Exact reproduction required: the lines below from the line with "State.reset.epoch = 0" to the line with "t → ModeLaw t", both ends included, and no others.
[[ Records supplied, beginning ]]
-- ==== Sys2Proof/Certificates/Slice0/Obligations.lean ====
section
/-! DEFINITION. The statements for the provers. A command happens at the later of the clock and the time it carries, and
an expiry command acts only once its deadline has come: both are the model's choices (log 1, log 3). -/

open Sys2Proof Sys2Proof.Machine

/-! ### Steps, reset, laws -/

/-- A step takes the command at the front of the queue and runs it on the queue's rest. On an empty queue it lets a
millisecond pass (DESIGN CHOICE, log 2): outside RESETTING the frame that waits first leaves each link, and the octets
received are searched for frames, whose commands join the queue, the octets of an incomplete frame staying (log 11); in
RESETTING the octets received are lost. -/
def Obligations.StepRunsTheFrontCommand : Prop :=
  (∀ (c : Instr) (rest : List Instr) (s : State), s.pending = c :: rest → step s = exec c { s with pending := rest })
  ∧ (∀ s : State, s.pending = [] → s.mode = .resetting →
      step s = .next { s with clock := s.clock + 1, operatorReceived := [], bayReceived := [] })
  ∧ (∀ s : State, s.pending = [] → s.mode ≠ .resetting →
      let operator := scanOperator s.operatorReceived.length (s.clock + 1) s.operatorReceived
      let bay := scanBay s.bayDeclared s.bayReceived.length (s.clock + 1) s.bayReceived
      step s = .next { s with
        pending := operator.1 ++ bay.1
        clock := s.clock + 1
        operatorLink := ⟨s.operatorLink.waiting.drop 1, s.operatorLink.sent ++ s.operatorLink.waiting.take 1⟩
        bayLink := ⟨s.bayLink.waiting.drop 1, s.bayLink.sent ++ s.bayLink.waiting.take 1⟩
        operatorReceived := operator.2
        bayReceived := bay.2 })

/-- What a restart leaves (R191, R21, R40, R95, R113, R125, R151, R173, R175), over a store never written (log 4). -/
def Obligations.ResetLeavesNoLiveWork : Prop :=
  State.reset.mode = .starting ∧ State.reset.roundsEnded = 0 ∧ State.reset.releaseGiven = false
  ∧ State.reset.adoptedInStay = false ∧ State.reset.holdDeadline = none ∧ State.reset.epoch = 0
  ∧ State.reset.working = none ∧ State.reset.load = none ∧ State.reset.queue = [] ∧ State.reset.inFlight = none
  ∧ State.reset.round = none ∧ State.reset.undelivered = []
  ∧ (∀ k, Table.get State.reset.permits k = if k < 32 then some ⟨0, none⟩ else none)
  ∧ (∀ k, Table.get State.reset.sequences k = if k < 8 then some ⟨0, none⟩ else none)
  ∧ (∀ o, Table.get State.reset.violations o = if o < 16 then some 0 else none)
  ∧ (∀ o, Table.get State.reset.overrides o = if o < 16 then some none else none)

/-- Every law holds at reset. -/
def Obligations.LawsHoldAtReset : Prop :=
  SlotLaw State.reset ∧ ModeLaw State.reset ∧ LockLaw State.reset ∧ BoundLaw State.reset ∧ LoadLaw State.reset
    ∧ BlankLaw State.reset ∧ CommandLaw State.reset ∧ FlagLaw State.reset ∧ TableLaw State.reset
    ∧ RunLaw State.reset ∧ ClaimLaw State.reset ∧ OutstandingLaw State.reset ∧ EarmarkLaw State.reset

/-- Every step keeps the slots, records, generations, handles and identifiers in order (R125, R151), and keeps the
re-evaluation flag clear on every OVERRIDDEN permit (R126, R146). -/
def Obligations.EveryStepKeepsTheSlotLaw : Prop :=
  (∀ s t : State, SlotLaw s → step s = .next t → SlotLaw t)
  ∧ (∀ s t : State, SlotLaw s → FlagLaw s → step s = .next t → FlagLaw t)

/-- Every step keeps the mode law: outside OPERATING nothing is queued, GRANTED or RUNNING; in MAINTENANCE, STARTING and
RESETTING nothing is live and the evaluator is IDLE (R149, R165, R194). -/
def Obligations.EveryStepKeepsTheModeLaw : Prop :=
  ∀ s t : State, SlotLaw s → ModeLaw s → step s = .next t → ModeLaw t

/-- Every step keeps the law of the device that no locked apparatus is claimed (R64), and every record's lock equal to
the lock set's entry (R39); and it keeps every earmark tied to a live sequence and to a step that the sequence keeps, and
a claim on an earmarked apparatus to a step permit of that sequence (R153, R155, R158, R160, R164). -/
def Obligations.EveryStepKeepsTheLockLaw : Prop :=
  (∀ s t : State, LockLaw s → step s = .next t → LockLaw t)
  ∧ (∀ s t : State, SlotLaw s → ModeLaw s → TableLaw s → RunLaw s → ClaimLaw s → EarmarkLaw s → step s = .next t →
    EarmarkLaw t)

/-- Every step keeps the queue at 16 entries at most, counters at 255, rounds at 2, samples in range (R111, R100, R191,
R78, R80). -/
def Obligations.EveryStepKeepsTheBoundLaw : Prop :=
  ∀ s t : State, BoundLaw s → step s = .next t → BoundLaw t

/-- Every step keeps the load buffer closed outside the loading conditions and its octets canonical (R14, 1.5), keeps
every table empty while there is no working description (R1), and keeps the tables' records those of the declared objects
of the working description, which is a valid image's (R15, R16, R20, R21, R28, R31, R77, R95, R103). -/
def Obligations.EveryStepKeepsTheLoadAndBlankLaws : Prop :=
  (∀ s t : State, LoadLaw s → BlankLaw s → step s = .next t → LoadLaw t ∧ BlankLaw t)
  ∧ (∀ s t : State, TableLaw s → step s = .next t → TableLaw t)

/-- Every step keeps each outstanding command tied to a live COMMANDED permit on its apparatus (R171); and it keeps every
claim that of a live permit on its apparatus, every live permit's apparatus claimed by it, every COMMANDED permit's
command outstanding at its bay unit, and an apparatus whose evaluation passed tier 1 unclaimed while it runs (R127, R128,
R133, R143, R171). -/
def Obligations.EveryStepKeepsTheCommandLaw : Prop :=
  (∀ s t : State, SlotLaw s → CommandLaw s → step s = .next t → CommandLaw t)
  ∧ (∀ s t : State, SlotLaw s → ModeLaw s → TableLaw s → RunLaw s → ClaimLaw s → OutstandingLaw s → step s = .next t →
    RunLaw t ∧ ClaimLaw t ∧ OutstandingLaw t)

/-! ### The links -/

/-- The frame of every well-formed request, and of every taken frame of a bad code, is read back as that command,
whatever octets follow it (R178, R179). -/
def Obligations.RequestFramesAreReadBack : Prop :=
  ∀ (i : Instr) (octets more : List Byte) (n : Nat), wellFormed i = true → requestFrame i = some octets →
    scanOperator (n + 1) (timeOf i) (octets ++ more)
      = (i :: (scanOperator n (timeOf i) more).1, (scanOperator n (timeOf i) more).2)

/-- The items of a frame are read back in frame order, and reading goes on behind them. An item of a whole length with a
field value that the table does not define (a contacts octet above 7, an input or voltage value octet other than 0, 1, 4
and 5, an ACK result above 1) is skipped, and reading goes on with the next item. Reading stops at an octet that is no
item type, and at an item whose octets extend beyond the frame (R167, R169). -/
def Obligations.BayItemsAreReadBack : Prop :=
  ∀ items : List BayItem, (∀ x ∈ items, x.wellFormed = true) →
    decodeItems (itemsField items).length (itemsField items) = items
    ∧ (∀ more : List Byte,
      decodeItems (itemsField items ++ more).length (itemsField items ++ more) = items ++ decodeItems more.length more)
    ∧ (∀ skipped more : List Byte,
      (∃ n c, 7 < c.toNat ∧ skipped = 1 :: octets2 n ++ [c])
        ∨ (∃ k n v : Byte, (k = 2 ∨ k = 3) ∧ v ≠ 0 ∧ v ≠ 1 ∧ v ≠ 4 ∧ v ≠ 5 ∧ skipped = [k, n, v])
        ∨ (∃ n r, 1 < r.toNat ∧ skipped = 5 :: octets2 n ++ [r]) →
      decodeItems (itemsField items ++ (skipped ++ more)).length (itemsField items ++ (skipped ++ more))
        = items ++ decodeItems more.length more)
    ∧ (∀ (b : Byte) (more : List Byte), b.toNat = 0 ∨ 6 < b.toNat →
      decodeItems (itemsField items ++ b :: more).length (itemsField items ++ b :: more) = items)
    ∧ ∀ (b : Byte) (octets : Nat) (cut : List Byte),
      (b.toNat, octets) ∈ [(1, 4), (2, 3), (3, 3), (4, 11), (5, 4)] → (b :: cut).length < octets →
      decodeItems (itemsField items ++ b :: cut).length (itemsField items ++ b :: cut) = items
[[ Records supplied, end ]]
__Response area__:
  ∧ State.reset.adoptedInStay = false ∧ State.reset.holdDeadline = none ∧ State.reset.epoch = 0
  ∧ State.reset.working = none ∧ State.reset.load = none ∧ State.reset.queue = [] ∧ State.reset.inFlight = none
  ∧ State.reset.round = none ∧ State.reset.undelivered = []
  ∧ (∀ k, Table.get State.reset.permits k = if k < 32 then some ⟨0, none⟩ else none)
  ∧ (∀ k, Table.get State.reset.sequences k = if k < 8 then some ⟨0, none⟩ else none)
  ∧ (∀ o, Table.get State.reset.violations o = if o < 16 then some 0 else none)
  ∧ (∀ o, Table.get State.reset.overrides o = if o < 16 then some none else none)

/-- Every law holds at reset. -/
def Obligations.LawsHoldAtReset : Prop :=
  SlotLaw State.reset ∧ ModeLaw State.reset ∧ LockLaw State.reset ∧ BoundLaw State.reset ∧ LoadLaw State.reset
    ∧ BlankLaw State.reset ∧ CommandLaw State.reset ∧ FlagLaw State.reset ∧ TableLaw State.reset
    ∧ RunLaw State.reset ∧ ClaimLaw State.reset ∧ OutstandingLaw State.reset ∧ EarmarkLaw State.reset

/-- Every step keeps the slots, records, generations, handles and identifiers in order (R125, R151), and keeps the
re-evaluation flag clear on every OVERRIDDEN permit (R126, R146). -/
def Obligations.EveryStepKeepsTheSlotLaw : Prop :=
  (∀ s t : State, SlotLaw s → step s = .next t → SlotLaw t)
  ∧ (∀ s t : State, SlotLaw s → FlagLaw s → step s = .next t → FlagLaw t)

/-- Every step keeps the mode law: outside OPERATING nothing is queued, GRANTED or RUNNING; in MAINTENANCE, STARTING and
RESETTING nothing is live and the evaluator is IDLE (R149, R165, R194). -/
def Obligations.EveryStepKeepsTheModeLaw : Prop :=
  ∀ s t : State, SlotLaw s → ModeLaw s → step s = .next t → ModeLaw t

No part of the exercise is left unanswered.